Saturday, September 17, 2022

IT IS THAT TIME OF THE SEMESTER

The undergraduates in the course have the option of writing two shorter papers or one longer paper at the end of the semester. For those choosing the two paper option, I have prepared some suggested topics, although they are free to write on a topic of their own choosing if they wish.  I thought some of you might be interested in the topics I prepared for them.
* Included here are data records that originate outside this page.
-- ==== Sys2Proof/Tests/Slice0.lean ====
section
/-!
SUPPORT. Tests: the checks of WellFormed, single steps with the values the manual's worked examples give, and for
every statement with hypotheses a state and operands that meet them, with what the step then answers.

`live` is the part of the worked case of 2.6, formatted: B = 64 GiB, S = 1 TiB, T = 267,386,880.
-/

set_option Elab.async false

namespace Sys2Proof.Tests

open Sys2Proof.Machine

/-! ### Small states -/

/-- The fields of words A, B, … of a command block (R180). -/
def wordFields : Nat → List Nat → List (Nat × Nat × Nat)
  | _, [] => []
  | off, w :: ws => (off, 8, w) :: wordFields (off + 8) ws

/-- A command block with cookie 7 (R180). -/
def cmd (code : Nat) (ws : List Nat) : Line := packLine ((0, 2, code) :: (4, 4, 7) :: wordFields 8 ws)

def live : State :=
  { coldState 1 2 false false with mode := .operational, tagBase := some 267386880, upLink := true }

/-- Block b waits in the control queue of channel c. -/
def ctl (c : Nat) (b : Line) (s : State) : State := setChan c { chan s c with control := [b] } s

/-- Block b waits in the work queue of channel c. -/
def wrk (c : Nat) (b : Line) (s : State) : State := setChan c { chan s c with work := [b] } s

def inState (d : Nat) (x : DState) (s : State) : State := setDom d { dom s d with state := x } s

/-- Granule g's tag line is cached in way 0 of its set: g has record r, the line's other granules are OPEN. -/
def cached (g : Nat) (r : TagRecord) (s : State) : State :=
  let way : Way :=
    { line := g / 4, dirty := false, records := quadSet ⟨openRecord, openRecord, openRecord, openRecord⟩ (g % 4) r }
  { s with ways := tblPut s.ways (8 * (g / 4 % 256)) way }

/-- A PRIVATE record. -/
def priv (d : Nat) : TagRecord := { owner := some d, state := .gPrivate, pinned := false, dirty := false, count := 0 }

/-- A grant entry of granule g from d to e. -/
def grant (g d e : Nat) (st : GrantState) : Grant :=
  { serial := 5, granule := g, owner := d, grantee := e, readWrite := false, state := st }

/-- An In-Flight entry of domain d on granule g. -/
def flight (d g : Nat) (write : Bool) : InFlight :=
  { upstreamTag := 17, domain := d, granule := g, write := write, orphaned := false, suppress := false
    unformatted := false, timer := 0, limitReached := false }

def req (kind : AccessKind) (tag : Fin 1024) (d : Fin 512) (a : Nat) : Request :=
  { kind := kind, tag := tag, domain := d, address := BitVec.ofNat 46 a, mask := 0, data := 0 }

/-! ### What a step gives -/

def after (i : Instr) (s : State) : State :=
  match exec i s with
  | .next t => t
  | _ => s
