-- ==== Sys2Proof/Machine/Operands.lean ====
section
/-! DEFINITION. What the transfers compute from their operands and registers: the TX length (R130), the rounded RX
length (R142) and the bytes an RX transfer writes (R143, R144). -/

namespace Sys2Proof.Machine

/-- `ceil32(n) = (n + 31) - ((n + 31) mod 32)` (R8). -/
def ceil32 (n : Nat) : Nat := (n + (rxAlign - 1)) - (n + (rxAlign - 1)) % rxAlign

/-- The TX length (R130): `lim = limit & TX_LIMIT_MASK`, and `lim - base` when that is not negative, else 0. -/
def txLength (P : Params) (c : DmaChannel) : Nat :=
  (c.limit &&& P.txLimitMask).toNat - c.base.toNat

/-- The `k` bytes past a frame (R143, `Draw(n - N)`): the bytes the backend's buffer holds there, and once the
delivery gives no more, free bytes number `d`, `d + 1`, ... -/
def padding (buffer : List Byte) (d : Nat) : Nat → List Byte
  | 0 => []
  | k + 1 =>
    match buffer with
    | [] => Config.freeByte d :: padding [] (d + 1) k
    | b :: rest => b :: padding rest d k

/-- How many free bytes `padding` takes. -/
def paddingDraws (buffer : List Byte) (k : Nat) : Nat := k - buffer.length

/-- The bytes an RX transfer writes (R144): the frame and its padding, `ceil32(N)` bytes. -/
def rxBytes (pkt buffer : List Byte) (d : Nat) : List Byte :=
  pkt ++ padding buffer d (ceil32 pkt.length - pkt.length)

end Sys2Proof.Machine
end

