-- ==== Sys2Proof/Machine/Core.lean ====
section
/-! DEFINITION. The machine as the host reads it. -/

def Sys2Proof.core : Host.Core := {
  State := Sys2Proof.Machine.State,
  Fault := Sys2Proof.Machine.Fault,
  Refusal := Sys2Proof.Machine.Refusal,
  step := Sys2Proof.Machine.step,
  reset := Sys2Proof.Machine.State.reset }
end

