@[simp] theorem rxAdoptChain_mac (P : Params) (s : State) :
    (rxAdoptChain P s).mac = s.mac := by
  unfold rxAdoptChain; split <;> rfl

@[simp] theorem rxAdoptChain_irq (P : Params) (s : State) :
    (rxAdoptChain P s).irq = s.irq := by
  unfold rxAdoptChain; split <;> rfl

@[simp] theorem rxAdoptChain_sinkLines (P : Params) (s : State) :
    (rxAdoptChain P s).sinkLines = s.sinkLines := by
  unfold rxAdoptChain; split <;> rfl

@[simp] theorem rxAdoptChain_mem (P : Params) (s : State) :
    (rxAdoptChain P s).mem = s.mem := by
  unfold rxAdoptChain; split <;> rfl

@[simp] theorem rxAdoptChain_history (P : Params) (s : State) :
    (rxAdoptChain P s).history = s.history := by
  unfold rxAdoptChain; split <;> rfl

@[simp] theorem rxAdoptChain_pending (P : Params) (s : State) :
    (rxAdoptChain P s).pending = s.pending := by
  unfold rxAdoptChain; split <;> rfl

@[simp] theorem rxAdoptChain_draws (P : Params) (s : State) :
    (rxAdoptChain P s).draws = s.draws := by
  unfold rxAdoptChain; split <;> rfl

@[simp] theorem rxSaveWindow_tx (n : Nat) (s : State) :
    (rxSaveWindow n s).tx = s.tx := by
  rfl

@[simp] theorem rxSaveWindow_rx (n : Nat) (s : State) :
    (rxSaveWindow n s).rx = { s.rx with savedbase := s.rx.base, savedlimit := s.rx.base + BitVec.ofNat 32 n } := by
  rfl

@[simp] theorem rxSaveWindow_txStat (n : Nat) (s : State) :
    (rxSaveWindow n s).txStat = s.txStat := by
  rfl

@[simp] theorem rxSaveWindow_txMask (n : Nat) (s : State) :
    (rxSaveWindow n s).txMask = s.txMask := by
  rfl

@[simp] theorem rxSaveWindow_txMode (n : Nat) (s : State) :
    (rxSaveWindow n s).txMode = s.txMode := by
  rfl

@[simp] theorem rxSaveWindow_rxStat (n : Nat) (s : State) :
    (rxSaveWindow n s).rxStat = s.rxStat := by
  rfl

@[simp] theorem rxSaveWindow_rxMask (n : Nat) (s : State) :
    (rxSaveWindow n s).rxMask = s.rxMask := by
  rfl

@[simp] theorem rxSaveWindow_rxMode (n : Nat) (s : State) :
    (rxSaveWindow n s).rxMode = s.rxMode := by
  rfl

@[simp] theorem rxSaveWindow_rstMode (n : Nat) (s : State) :
    (rxSaveWindow n s).rstMode = s.rstMode := by
  rfl

@[simp] theorem rxSaveWindow_mac (n : Nat) (s : State) :
    (rxSaveWindow n s).mac = s.mac := by
  rfl

@[simp] theorem rxSaveWindow_irq (n : Nat) (s : State) :
    (rxSaveWindow n s).irq = s.irq := by
  rfl

@[simp] theorem rxSaveWindow_sinkLines (n : Nat) (s : State) :
    (rxSaveWindow n s).sinkLines = s.sinkLines := by
  rfl

@[simp] theorem rxSaveWindow_mem (n : Nat) (s : State) :
    (rxSaveWindow n s).mem = s.mem := by
  rfl
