-- ==== Sys2Proof/Laws/Step.lean ====
section
/-! SUPPORT. What a step can do: inversion of a delivered input and of a step, once for all. -/

namespace Sys2Proof.Machine

/-- A frame within the limit answers a next state, whatever the gate (R151). -/
theorem exec_rxDeliver_next {pkt buffer : List Byte} (s : State) (h : pkt.length ≤ params.maxRxFrame) :
    exec (.rxDeliver pkt buffer) s = .next (rxDeliver params pkt buffer s) := by
  simp [exec, execRxDeliver, Nat.not_lt.mpr h]

/-- A next state of a delivery comes from a frame within the limit (R151). -/
theorem exec_rxDeliver_inv {pkt buffer : List Byte} {s t : State} (h : exec (.rxDeliver pkt buffer) s = .next t) :
    pkt.length ≤ params.maxRxFrame ∧ t = rxDeliver params pkt buffer s := by
  simp only [exec, execRxDeliver] at h
  split at h
  · cases h
  · exact ⟨by omega, by cases h; rfl⟩

/-- What a delivered input that answers a next state did: it ran a decoded transaction, or stored bytes for another
agent, or lowered a line for the sink, or re-created the device. -/
theorem deliver_cases {d : Delivery} {s t : State} (h : deliver d s = .next t) :
    (∃ w o i, decode w o = .ok i ∧ exec i s = .next t) ∨
      (∃ addr bytes, d = .busStore addr bytes ∧ t = s.setMem (s.mem.storeBytes addr bytes)) ∨
      (∃ line, d = .deassert line ∧ t = s.deassertIrq line) ∨
      (d = .platformReset ∧ t = s.recreate) := by
  have run : ∀ tr : Transaction, runTransaction tr s = .next t →
      ∃ w o i, decode w o = .ok i ∧ exec i s = .next t := by
    intro tr h
    unfold runTransaction at h
    split at h
    · rename_i i hi
      exact ⟨_, _, i, hi, h⟩
    · cases h
  cases d with
  | transaction tr => exact .inl (run tr h)
  | physical win p width write value =>
    simp only [deliver, runPhysical] at h
    split at h
    · exact .inl (run _ h)
    · cases h
  | busStore addr bytes =>
    cases h
    exact .inr (.inl ⟨addr, bytes, rfl, rfl⟩)
  | deassert line =>
    cases h
    exact .inr (.inr (.inl ⟨line, rfl, rfl⟩))
  | platformReset =>
    cases h
    exact .inr (.inr (.inr ⟨rfl, rfl⟩))

/-- With an input waiting, a step delivers it to the state without it (R46). -/
theorem step_cons {s : State} {d : Delivery} {rest : List Delivery} (h : s.pending = d :: rest) :
    step s = deliver d (s.setPending rest) := by
  simp [step, State.takeInput, h]

/-- With no input waiting, a step changes nothing (R13). -/
theorem step_nil {s : State} (h : s.pending = []) : step s = .next s := by
  simp [step, State.takeInput, h]

/-- What a step that answers a next state did. -/
theorem step_cases {s t : State} (h : step s = .next t) :
    (s.pending = [] ∧ t = s) ∨
      ∃ d rest, s.pending = d :: rest ∧
        ((∃ w o i, decode w o = .ok i ∧ exec i (s.setPending rest) = .next t) ∨
          (∃ addr bytes, d = .busStore addr bytes ∧
            t = (s.setPending rest).setMem (s.mem.storeBytes addr bytes)) ∨
          (∃ line, d = .deassert line ∧ t = (s.setPending rest).deassertIrq line) ∨
          (d = .platformReset ∧ t = (s.setPending rest).recreate)) := by
  rcases hp : s.pending with _ | ⟨d, rest⟩
  · rw [step_nil hp] at h
    cases h
    exact .inl ⟨rfl, rfl⟩
  · rw [step_cons hp] at h
    exact .inr ⟨d, rest, rfl, deliver_cases h⟩

/-- Asserting a line sets its own level and no other (R24). -/
@[simp] theorem IrqLevels.level_assert (l : IrqLevels) (a b : IrqLine) :
    (l.assert a).level b = (decide (a = b) || l.level b) := by
  cases a <;> cases b <;> rfl

/-- The sink lowers the level of its line and no other (R54). -/
@[simp] theorem IrqLevels.level_deassert (l : IrqLevels) (a b : IrqLine) :
    (l.deassert a).level b = (!decide (a = b) && l.level b) := by
  cases a <;> cases b <;> rfl

/-- What a transaction does to the history and the lines: it appends events, and a line is high after it, in `S.irq` and
as the sink holds it, exactly when it was high or one of those events asserts it (R11, R24, R54). -/
theorem exec_levels {i : Instr} {s t : State} (h : exec i s = .next t) (line : IrqLine) :
    ∃ new, t.history = s.history ++ new ∧
      (t.irq.level line = true ↔ s.irq.level line = true ∨ Event.irq line ∈ new) ∧
      (t.sinkLines.level line = true ↔ s.sinkLines.level line = true ∨ Event.irq line ∈ new) := by
  cases i
  case wlTxCsr v =>
    simp only [exec, execWlTxCsr] at h; cases h
    cases hh : hits v params.layout.cmdSetEnable
    · rw [csrWrite_tx_idle _ _ _ hh]; exact ⟨[.mmioWrite 0x0110 .long v], rfl, by simp⟩
    · rw [csrWrite_tx_enable _ _ _ hh]
      by_cases hl : txLength params s.tx ≤ params.txBufCapacity
      · rw [txTransfer_within (by exact hl)]
        let n := txLength params s.tx
        let frame := s.memReadBytes s.tx.base n
        refine ⟨.mmioWrite 0x0110 .long v :: ((if n = 0 then [] else [.busRead s.tx.base n frame])
          ++ [.netSend frame, .irq .txDma]), ?_, ?_⟩
        · simp [State.memReadBytes, n, frame]
        · split <;> simp <;> cases line <;> simp
      · rw [txTransfer_rejected (by exact Nat.lt_of_not_le hl)]
        exact ⟨.mmioWrite 0x0110 .long v :: [.txRejected _], by simp; rfl, by simp⟩
  case wlRxCsr v =>
    simp only [exec, execWlRxCsr] at h; cases h
    rw [csrWrite_rx]; exact ⟨[.mmioWrite 0x0150 .long v], rfl, by simp⟩
  case wbMac5 v =>
    simp only [exec, execWbMac5] at h; cases h
    exact ⟨.mmioWrite 0x600d .byte (v.setWidth 32) :: [], by simp, by simp⟩
  case rxDeliver p b =>
    obtain ⟨h1, rfl⟩ := exec_rxDeliver_inv h
    by_cases g : gate s = true
    · rw [rxDeliver_open _ _ _ _ g]
      refine ⟨.rxDeliver p .accepted :: ((if rxBytes p b s.draws = [] then []
        else [.busWrite s.rx.base (rxBytes p b s.draws)]) ++ [.irq .rxDma]), by simp [rxTransfer]; rfl, ?_⟩
      simp [rxTransfer]; cases line <;> simp
    · rw [rxDeliver_closed _ _ _ _ (by simpa using g)]; exact ⟨[.rxDeliver p .notAccepted], rfl, by simp⟩
  all_goals
    cases h
    exact ⟨[_], rfl, by simp⟩

end Sys2Proof.Machine
end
Here they are,


1.         In the manuscript on Alienated Labour, Marx presents an inspiring picture of the truly human character of unalienated labour by way of contrast with the appallingly inhuman conditions of nineteenth century factory work.  No doubt that account captures quite nicely how the folks at Apple headquarters in Cupertino feel about their work.  But humans cannot live on apps alone, and even in the wonderful world after the revolution someone is going to have to tend the machines and slaughter the chickens and sew up the seams of new T-shirts and do all that other tedious labor that does not seem quite to measure up to Marx's Romantic vision of unalienated labor.  How, if at all, might this problem be dealt with in a socialist society and economy?

 

2.         The development of capitalism has been quite uneven, progressing in some countries rapidly and in other countries quite slowly.  What problems does that fact pose for the sort of international working class movement Marx envisions in the Manifesto?

 

3.         Write a Marxian critique of the Occupy Movement.  Or, write a critique of Marx from the perspective of the Occupy Movement.  Or, write critiques of both Marx and the Occupy Movement from some other perspective.   I don't care.  Just make it penetrating and interesting and original.

 

4.         What is the difference, if any, between mystification and good old garden-variety stupidity, ignorance, and superstition?

 

5.         Do some research on the concept of the fetish as it turns up in Cultural Anthropology and write a paper on Marx's use of the term in the section of Chapter One of CAPITAL entitled "The Fetishism of Commodities and the Secret Thereof."

 

6.         Choose some work of Philosophy or Economics or Political Science or Anthropology with which you are really familiar and do an analysis of the relationship between the linguistic structure of the text and the structure of the reality the author is attempting to capture.  [Warning:  this is super hard, and if I were in the business of giving out brownie points, anyone taking this would get extra brownie points just for trying.  On the other hand, it is real easy to crash and burn with this one.]

 

7.         If you have taken a college or graduate Economics course, analyze the difference between the sorts of questions asked by the classical Political Economists and the questions asked by modern neo-classical economists, with special attention to the ideological significance of those differences.

 

8.         And now, the ever reliable and familiar "compare and contrast":  Compare and contrast the language of the Manifesto with that of Chapter One of Capital.


14 comments:

  1. With regard to the question about the fetish, you might want to direct the students to the anthropologist William Pietz's classic studies of the history of the concept. (It looks like they're finally going to be collected as a book, but it's not scheduled for publication until September). Pietz has an essay on the fetish in Marx in the volume that he edited with Emily Apter, Fetishism as Cultural Discourse.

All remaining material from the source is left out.